Разогрев в мелком котле остатки обеденной похлебки и побросав в большую миску самые жирные и крупные куски рыбы или кашу со дна, погуще, Зулейха ставила все на широкую доску и несла из столовой по пригорку вверх, в небольшой аккуратный домик, единственный в поселке с застекленными окнами. Тропинка вверх была длинная, долгая, и Зулейха шла по ней медленно, осторожно переставляя ноги – собиралась с духом. Она не знала, что происходит. Нет, знала. Она знала, что происходит. Перед собой-то – что таиться…

Поначалу Игнатов словно не замечал ее вовсе. Она входила, робко постучавшись, и, не услышав ни слова в ответ, торопливо ставила еду на стол, чувствуя, как густ и плотен здесь воздух, будто и не воздух – вода. Выныривала обратно в дверь и с облегчением летела вниз по тропинке, глубоко вдыхая и понимая, что в комендатуре отчего-то затаивала дыхание, словно и вправду была под водой. Все это время комендант стоял у окна лицом на улицу или лежал на своей кровати, прикрыв глаза. Не то что не взглянул – бровью ни разу не повел.

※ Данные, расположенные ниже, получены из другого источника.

-- ==== Sys2Proof/Tests/Slice0.lean ====
section
/-! SUPPORT. Tests from the spec's own examples (95_test_vectors.md), and for every statement a state and operands that meet its
hypotheses. -/

namespace Sys2Proof.Tests

open Sys2Proof.Machine

/-! ### Small states -/

/-- Two contexts, 64 KiB of BUFMEM, SSE2 and no AVX2, as in programs P3 of 95_test_vectors.md. -/
def demoParams : Params where
  extraContexts := 1
  bufMemLast := 0xFFFF
  blockBase := 0x4000
  capSse2 := true
  capAvx2 := false
  capVendor := ⟨vendorAmd, rfl⟩
  capBrand := Bytes.zero 48
  capOther := 5
  nameStandard := [0x53, 0x74, 0x64]
  nameVector128 := [0x56, 0x31]
  nameVector256 := [0x56, 0x32]
  defaultP := 0x13FA0F9D
  defaultG := 0x6D5C7962

/-- An engine of this kind with the default key and a latched buffer. -/
def demoCtx (kind : Kind) (addr len : Word) : Context :=
  construct demoParams { Context.reset with lAddr := addr, lLen := len } kind

/-- The state after reset with context 0 replaced. -/
def demo (c : Context) : State := setCtx (State.resetWith demoParams) 0 c

/-- The same with bytes in BUFMEM. -/
def demoMem (c : Context) (a : Nat) (bs : List Byte) : State :=
  { demo c with bufmem := Memory.writeBytes [] a bs }

/-- `c` with the command word `w` in flight. -/
def started (c : Context) (w : Word) : Context := { c with pending := some w }

/-- Context 0 performs next. -/
def performing (c : Context) : State := { demo c with agenda := [.perform 0] }

/-- The state an outcome answers; the given one where it stops. -/
def after (s : State) (o : Host.Outcome State Fault Refusal) : State :=
  match o with
  | .next t => t
  | .fault _ => s
  | .refused _ => s

/-- Context 0 of a state. -/
def ctx0 (s : State) : Context := s.ctxs.headD Context.reset

/-- The STATUS a command of context 0 leaves. -/
def statusAfter (i : Instr) (c : Context) : Word := statusWord (ctx0 (after (demo c) (exec i (demo c))))

/-- The default key of a kind. -/
def defaultKey (kind : Kind) : Key := baseKey kind 0x13FA0F9D 0x6D5C7962

/-! ### Well-formedness -/

/-- A variant code that does not fit the 4 bits of VAR is refused. -/
theorem test_wellFormed_refuses_wide_variant : ¬ WellFormed (.create 16) := by decide

theorem test_wellFormed_accepts_unknown_variant : WellFormed (.create 15) := by decide

/-! ### Decoding: words written out bit by bit from 30_encoding.md R100, RSV VAR OPC -/

theorem test_decode_createDefault :
    decode 0b00000000000000000000_0000_00000001 = .ok .createDefault := by decide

А однажды вдруг посмотрел – тяжело, пристально. Она почувствовала этот взгляд, не поднимая глаз. «Все ли хорошо? – спросила. – Достаточно ли солона еда?» Игнатов не отвечал, все смотрел. Выскользнула вон, перевела дыхание. Спускаясь по тропинке, чувствовала этот взгляд на шее, в том месте, где начинают расти волосы. Стала ходить к Игнатову в платке. А он стал на нее смотреть. От этого воздух становился – даже не вода – мед. Зулейха текла в этом меду: напрягая все мышцы, вытягивая сухожилия – а медленно, как во сне. Случись пожар – не смогла бы двигаться быстрее. Выходила за дверь усталая, словно дрова рубила, всегда хотела пить.

Она знала, что происходит: так смотрел на нее Муртаза – много лет назад, когда юная Зулейха только вошла к нему в дом женой. Убийца мужа смотрел на нее взглядом мужа.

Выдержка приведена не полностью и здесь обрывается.